An Opinionated Guide to Microarray Data Analysis

Normalization of ChIP-chip Data

Most of the issues that arise in expression normalization are also issues for other array assays such as ChIP. However many of the methods some normalization issues specific to ChIP arrays, such as compensating for the different enrichment, and other forms of technical variation in the IP step, and the PCR step. Although many popular ChIP assays use competitive two-color hybridization, the widely-used loess normalization for two-color expression arrays distorts the signals, because the average of the two channels is correlated with the signal; furthermore, there are usually two branches to the distribution of log-ratios, and the probes in these branches seem to have different characteristics. Because of the difficulty of normalizing ChIP and MeDIP data, some major innovations in array normalization were tried first on ChIP arrays, and are still best known there.

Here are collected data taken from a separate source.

/-! ## Doorbells (R385, R386) -/

/-- A doorbell write that was discarded (R385, Table 19-2). -/
def State.badDoorbell (s : State) (f r : Nat) (bad : Bool) : State :=
  (s.updRing f r fun x => { x with badDb := x.badDb || bad }).setFnTrb f .badDoorbell

/-- Lines of host memory that a tenant's command has fetched miss from now on: they are fetched afresh when they are needed
(R314); light inputs have been taken whole (R240). -/
def Run.missHost (r : Run) (f : Nat) : Run := if r.fn = f ∧ !r.light then r.forget fun p => p.2.host else r

/-- Lines fetched ahead that a new host generation makes miss before any core has consumed them (R257, R314). -/
def State.staleAhead (s : State) (f : Nat) : Nat :=
  (s.comp.runs.map fun p =>
    if p.2.fn = f ∧ !p.2.light then p.2.aheadCount fun q => q.2.host else 0).sum

/-- A line request of a tenant whose answer belongs to an older host generation (R314). -/
def State.staleRead (s : State) (f : Nat) (q : ReadReq) : Bool :=
  match q.use with
  | .sq _ _ => false
  | .line k _ _ _ _ _ => q.fn == f && (match Table.find s.comp.runs k with
      | some r => !r.light
      | none => true)

/-- Every doorbell write of a ring of the tenant begins a new host generation, 32 bits wide: lines fetched before it are fetched
afresh, and what is on its way is not used (R314); where the count wraps, the tenant's cache ways are invalidated (R592). -/
def State.newGeneration (s : State) (f : Nat) : State :=
  let n := ((s.fnSt f).hostGen + 1) % 2 ^ 32
  let b := (s.updFn f fun x => { x with hostGen := n }).stat f 16 (s.staleAhead f)
  let a := if n = 0 then b.emptyCache fun p => p.2.fn == f else b
  { a with
    reads := a.reads.map fun (q : ReadReq) => if s.staleRead f q then { q with orphan := true } else q
    comp := { a.comp with runs := a.comp.runs.map fun p => (p.1, p.2.missHost f) } }

/-- A write of `SQ_TAIL`. -/
def State.sqTailWrite (s : State) (f r : Nat) (v : Word) : State :=
  if s.barMode f ≠ .normal ∨ !s.ringExists f r then s
  else
    let s := s.newGeneration f
    let x := s.ring f r
    let tail := bitsOf v 15 0
    if x.state ≠ .active then s.badDoorbell f r false
    else if tail ≥ x.sqSize then s.badDoorbell f r true
    else
      let n := (tail + x.sqSize - x.sqTail) % x.sqSize
      let t := s.updRing f r fun x => { x with sqTail := tail, bells := x.bells ++ List.replicate n s.time }
      if tail = x.sqTail then t else t.wake 0

/-- A `CQ_HEAD` value lies between the present CQ head and tail, going forward round the ring. -/
def Ring.headOk (x : Ring) (h : Nat) : Bool :=
  decide (h < x.cqSize) && decide ((h + x.cqSize - x.cqHead) % x.cqSize ≤ x.unconsumed)

/-- A write of `CQ_HEAD`: accepted on an ACTIVE or DRAINING ring. -/
def State.cqHeadWrite (s : State) (f r : Nat) (v : Word) : State :=
  if s.barMode f ≠ .normal ∨ !s.ringExists f r then s
  else
    let s := s.newGeneration f
    let x := s.ring f r
    let h := bitsOf v 15 0
    if x.state ≠ .active ∧ x.state ≠ .draining then s.badDoorbell f r false
    else if x.headOk h then s.updRing f r fun x => { x with cqHead := h }
    else s.badDoorbell f r true

/-- SQ_TAIL. -/
def execSqTail (fn : FnId) (ring : RingId) (value : Word) (s : State) : Host.Outcome State Fault Refusal :=
  ok (s.barRow fn.val fun s => s.sqTailWrite fn.val ring.val value)

/-- CQ_HEAD. -/
def execCqHead (fn : FnId) (ring : RingId) (value : Word) (s : State) : Host.Outcome State Fault Refusal :=
  ok (s.barRow fn.val fun s => s.cqHeadWrite fn.val ring.val value)

/-! ## Enabling and disabling a ring (R383, R399) -/

/-- The completion vectors of a function (Table 12-5). -/
def completionVector (f v : Nat) : Bool := if f = 0 then decide (2 ≤ v) && decide (v ≤ 63) else decide (1 ≤ v) && decide (v ≤ 32)

/-- The first failing check of an enable, 0 for none (R383). -/
def State.enableErr (s : State) (f : Nat) (x : Ring) : Nat :=
  let inRange (n : Nat) : Bool := decide (4 ≤ n) && decide (n ≤ 16)
  let hw := (s.fnSt f).hwin
  if !(inRange x.sqLog2.toNat && inRange x.cqLog2.toNat) then 1
  else if (hostWindow hw (4096 * x.sqBase.toNat) (64 * x.sqSize) false).isNone then 2
  else if (hostWindow hw (4096 * x.cqBase.toNat) (16 * x.cqSize) true).isNone then 3
  else if !completionVector f x.vector.toNat then 4
  else 0

/-- A write of RING_CTL.en = 1: it acts on a DISABLED ring. -/
def State.ringEnable (s : State) (f r : Nat) : State :=
  if s.barMode f ≠ .normal ∨ !s.ringExists f r then s
  else
    let x := s.ring f r
    if x.state ≠ .disabled then s
    else
      let e := s.enableErr f x
      if e = 0 then
        (s.updRing f r fun x => { x with
          state := .active, err := 0, sqHead := 0, sqTail := 0, sqFetch := 0, cqHead := 0, cqTail := 0
          seq := 0, phase := true, fetched := [], pend := 0, accepted := 0, bells := [] }).retarget
      else s.updRing f r fun x => { x with err := BitVec.ofNat 4 e }

/-- A write of RING_CTL.en = 0: it acts on an ACTIVE ring. -/
def State.ringDisable (s : State) (f r : Nat) : State :=
  if s.barMode f ≠ .normal ∨ !s.ringExists f r then s
  else if (s.ring f r).state ≠ .active then s
  else ((s.dropFetches f r).updRing f r fun x => ({ x with state := .draining } : Ring).settle).retarget

/-- RING_ENABLE. -/
def execRingEnable (fn : FnId) (ring : RingId) (s : State) : Host.Outcome State Fault Refusal :=
  ok (s.barRow fn.val fun s => s.ringEnable fn.val ring.val)

/-- RING_DISABLE. -/
def execRingDisable (fn : FnId) (ring : RingId) (s : State) : Host.Outcome State Fault Refusal :=
  ok (s.barRow fn.val fun s => s.ringDisable fn.val ring.val)

/-! ## Fetching (R387, R388) -/

/-- The firmware serves the rings: it runs, the device is at RL0 and no trip holds (R499, R580, R622). -/
def State.serves (s : State) : Bool := s.fwRuns && decide (s.power.level = 0) && !s.life.tripped

/-- How many entries an SQ read takes: up to 8, up to the tail, not past the end of the SQ, within the request size
and a 4 KiB page (R266, R320), while the CQ and the tickets have room for each (R387). -/
def State.fetchCount (s : State) (f r : Nat) : Nat :=
  let x := s.ring f r
  let toTail := if x.sqFetch ≤ x.sqTail then x.sqTail - x.sqFetch else x.sqSize - x.sqFetch
  let n := min (min 8 toTail) (min (s.mrrsBytes / 64) (64 - x.sqFetch % 64))
  let room := (highest (fun k => x.cqRoom (k - 1) || k == 0) (n + 1)).getD 0
  if x.failFast then room
  else
    let held := s.ticketsHeld f
    let quota := (s.fnSt f).quota.tickets - held
    let free := if x.rt then s.freeTickets else s.freeTickets - s.tenants.rtReserve.toNat
    min room (min quota free)

/-- Issue a read request of a function (R312, R321). -/
def State.issueRead (s : State) (f tag addr len : Nat) (ns : Bool) (use : ReadUse) : State :=
  let q : ReadReq := { tag := tag, fn := f, addr := addr, len := len, use := use, sent := s.canSend f, issued := s.time }
  ({ s with reads := s.reads ++ [q] }).busSend f (.memRead f tag addr len ns)

/-- SQ_FETCH: an SQ read of a ring, checked against the host windows first. -/
def execSqFetch (fn : FnId) (ring : RingId) (s : State) : Host.Outcome State Fault Refusal :=
  let f := fn.val
  let r := ring.val
  let x := s.ring f r
  let outstanding := s.reads.any fun q => q.fn == f && !q.orphan && q.use.isSq r
  if !(s.serves && s.fetchable f r) || outstanding || !x.fetched.isEmpty then ok s
  else
    let n := s.fetchCount f r
    let a := 4096 * x.sqBase.toNat + 64 * x.sqFetch
    if n = 0 then ok s
    else
      match hostWindow (s.fnSt f).hwin a (64 * n) false with
      | none => ok (s.ringError f r 5)
      | some ns =>
        match s.freeTag with
        | none => ok s
        | some tag =>
          let t := s.updRing f r fun x => { x with sqFetch := (x.sqFetch + n) % x.sqSize }
          ok ((t.issueRead f tag a (64 * n) ns (.sq r n)).perfAdd 31 n)

/-- The sixteen dwords of a 64-byte entry (R4). -/
def entryOf (b : Bytes) : Entry := (List.range 16).map fun i => BitVec.ofNat 32 (leAt b (4 * i) 4)

/-- The entries of an SQ read arrive, or the read fails (R388). -/
def State.sqArrive (s : State) (f r : Nat) (good : Bool) (data : Bytes) : State :=
  if good then s.updRing f r fun x => { x with fetched := x.fetched ++ (chunksOf 64 64 data).map entryOf }
  else s.ringError f r 5

/-! ## The order of acceptance (R463, R464) -/

/-- Keys of the rings of a class whose next entry has been fetched, ascending. -/
def State.arrived (s : State) (rt : Bool) : List Nat :=
  (s.rings.filter fun p => p.2.rt == rt && !p.2.fetched.isEmpty && decide (p.2.state = .active)).map Prod.fst

/-- The next key after `last`, going round. -/
def nextAfter (l : List Nat) (last : Nat) : Option Nat := (l.find? fun k => decide (last < k)).or l.head?

/-- The best-effort ring whose turn it is, with its function's turn: weighted round robin over functions, the rings of a function in
turn (R464). -/
def State.bePick (s : State) : Option (Nat × Nat × Nat) :=
  let l := s.arrived false
  let t := s.tenants
  match weightedTurn (fun f => (s.fnSt f).quota.weight) (t.beFn, t.beUsed) (l.map fun k => k / 256) with
  | none => none
  | some (f, n) =>
    let own := l.filter fun k => k / 256 == f
    ((own.find? fun k => decide (Table.get 0 t.beRings f ≤ k)).or own.head?).map fun k => (k, f, n)

/-- Whose entry is accepted next, and the scheduling memory after it. -/
def State.turn (s : State) : Option (Nat × Tenants) :=
  let t := s.tenants
  let rt := s.arrived true
  let be (served : List Nat) : Option (Nat × Tenants) :=
    s.bePick.map fun (k, f, n) =>
      (k, { t with rtServed := served, beTaken := true, beFn := f, beUsed := n, beRings := Table.set 0 t.beRings f (k + 1) })
  match nextAfter (rt.filter fun k => !t.rtServed.contains k) t.lastRt with
  | some k => some (k, { t with lastRt := k, rtServed := k :: t.rtServed })
  | none =>
    match (if t.beTaken then none else be t.rtServed) with
    | some x => some x
    | none =>
      match nextAfter rt t.lastRt with
      | some k => some (k, { t with lastRt := k, rtServed := [k], beTaken := false })
      | none => be []

/-! ## Completion entries (R396, R397, R406, R407) -/

/-- Announce a ring's pending completions on its vector (R406). -/
def State.announce (s : State) (f r : Nat) : State :=
  if (s.ring f r).pend = 0 then s
  else (s.updRing f r fun x => { x with pend := 0 }).sendMsi f (s.ring f r).vector.toNat

/-- The 16 bytes of a completion entry (Table 14-4). -/
def cqEntry (r0 r1 : Word) (tag status seq ticket : Nat) (phase : Bool) : Bytes :=
  leBytes 4 r0.toNat ++ leBytes 4 r1.toNat ++ leBytes 2 tag ++ leBytes 2 status
    ++ leBytes 4 (seq % 2 ^ 21 + 2 ^ 21 * ticket + 2 ^ 31 * b2n phase)

/-- The STATS slot that counts a status (Table 24-6): classes 0x01 to 0x05. -/
def statusSlot (status : BitVec 16) : Option Nat :=
  let c := bitsOf status 15 8
  if 1 ≤ c ∧ c ≤ 5 then some (3 + c) else none

/-- A ring after a completion entry was written at its CQ tail at a time (R396, R406). -/
def Ring.wrote (x : Ring) (now : BitVec 64) : Ring :=
  let wraps := decide (x.cqTail + 1 = x.cqSize)
  { x with
    cqTail := if wraps then 0 else x.cqTail + 1
    phase := if wraps then !x.phase else x.phase
    pendSince := if x.pend = 0 then now else x.pendSince
    pendLimit := x.modTime
    pend := x.pend + 1 }

/-- Count a written completion (Tables 24-6, 24-7). -/
def State.countCqe (s : State) (f : Nat) (status : BitVec 16) : State :=
  let s := ((s.stat f 3 1).perfAdd 43 1).perfAdd 32 1
  match statusSlot status with
  | some k => s.stat f k 1
  | none => s

/-- A ring's pending completions are due for their message: NOTIFY, or the count is reached (R406, R407). -/
def Ring.due (x : Ring) (e : Entry) : Bool :=
  Entry.notify e || (decide (x.modCount ≠ 0) && decide (x.modCount.toNat ≤ x.pend))

/-- Write a completion entry at a ring's CQ tail, after its window check (R396, R397). -/
def State.writeCqe (s : State) (f r : Nat) (e : Entry) (seq : Word) (ticket : Nat) (status : BitVec 16)
    (r0 r1 : Word) : State :=
  let x := s.ring f r
  if x.state = .error ∧ x.err = 6 then s
  else
    let a := 4096 * x.cqBase.toNat + 16 * x.cqTail
    match hostWindow (s.fnSt f).hwin a 16 true with
    | none => s.ringError f r 6
    | some ns =>
      let b := cqEntry r0 r1 (Entry.tag e) status.toNat seq.toNat ticket x.phase
      let s1 := (s.busSend f (.memWrite f a b ns)).updRing f r fun y => y.wrote s.time
      let d := BitVec.ofNat 32 (status.toNat + 65536 * (seq.toNat % 65536))
      let s2 := (s1.countCqe f status).traceEmit 2 (some f) false 0x11 f r d
      if (s2.ring f r).due e then s2.announce f r else s2

/-! ## Acceptance (R389 to R394, R400, R401) -/

/-- The opcodes of Table 15-1. -/
def definedOpcodes : List Nat :=
  [0x00, 0x01, 0x02, 0x10, 0x11, 0x12, 0x13, 0x14, 0x15, 0x16, 0x20, 0x21, 0x22, 0x23, 0x30, 0x31, 0x32, 0x33, 0x34,
   0x40, 0x41, 0x42, 0x43, 0x50, 0x51, 0x52, 0x53, 0x60, 0x61, 0x62]

/-- The management opcodes (R391). -/
def managementOpcode (o : Nat) : Bool :=
  (decide (0x30 ≤ o) && decide (o ≤ 0x34)) || (decide (0x50 ≤ o) && decide (o ≤ 0x53))

/-- The opcode accepts the ring's class and the function (R414, Table 15-1). -/
def opcodeAllowed (o f : Nat) (rt : Bool) : Bool :=
  if o = 0x22 then rt
  else if o ∈ [0x10, 0x11, 0x12, 0x51, 0x52, 0x53] then !rt
  else if o = 0x62 then !rt && f == 0
  else true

The most successful normalizations for ChIP-chips use probe sequence characteristics to try to predict the signal intensities on each chip; the predicted part of the signal is considered to be technical artefact since the probe sequences are unrelated to the biological process being measured. The MAT software package [1] utilizes this idea to normalize Affymetrix™ tiling arrays, but there isn’t a generic package available for most chip types. Furthermore the MAT package builds a statistical model by assuming that only a few probe measures reflect real signal; this assumption is true for arrays assaying transcription factor binding sites, but not for arrays assaying chromatin modifications. I have received calls from labs trying to use MAT on arrays which assay chromatin-modifications, and they are very confused about why they get such poor results.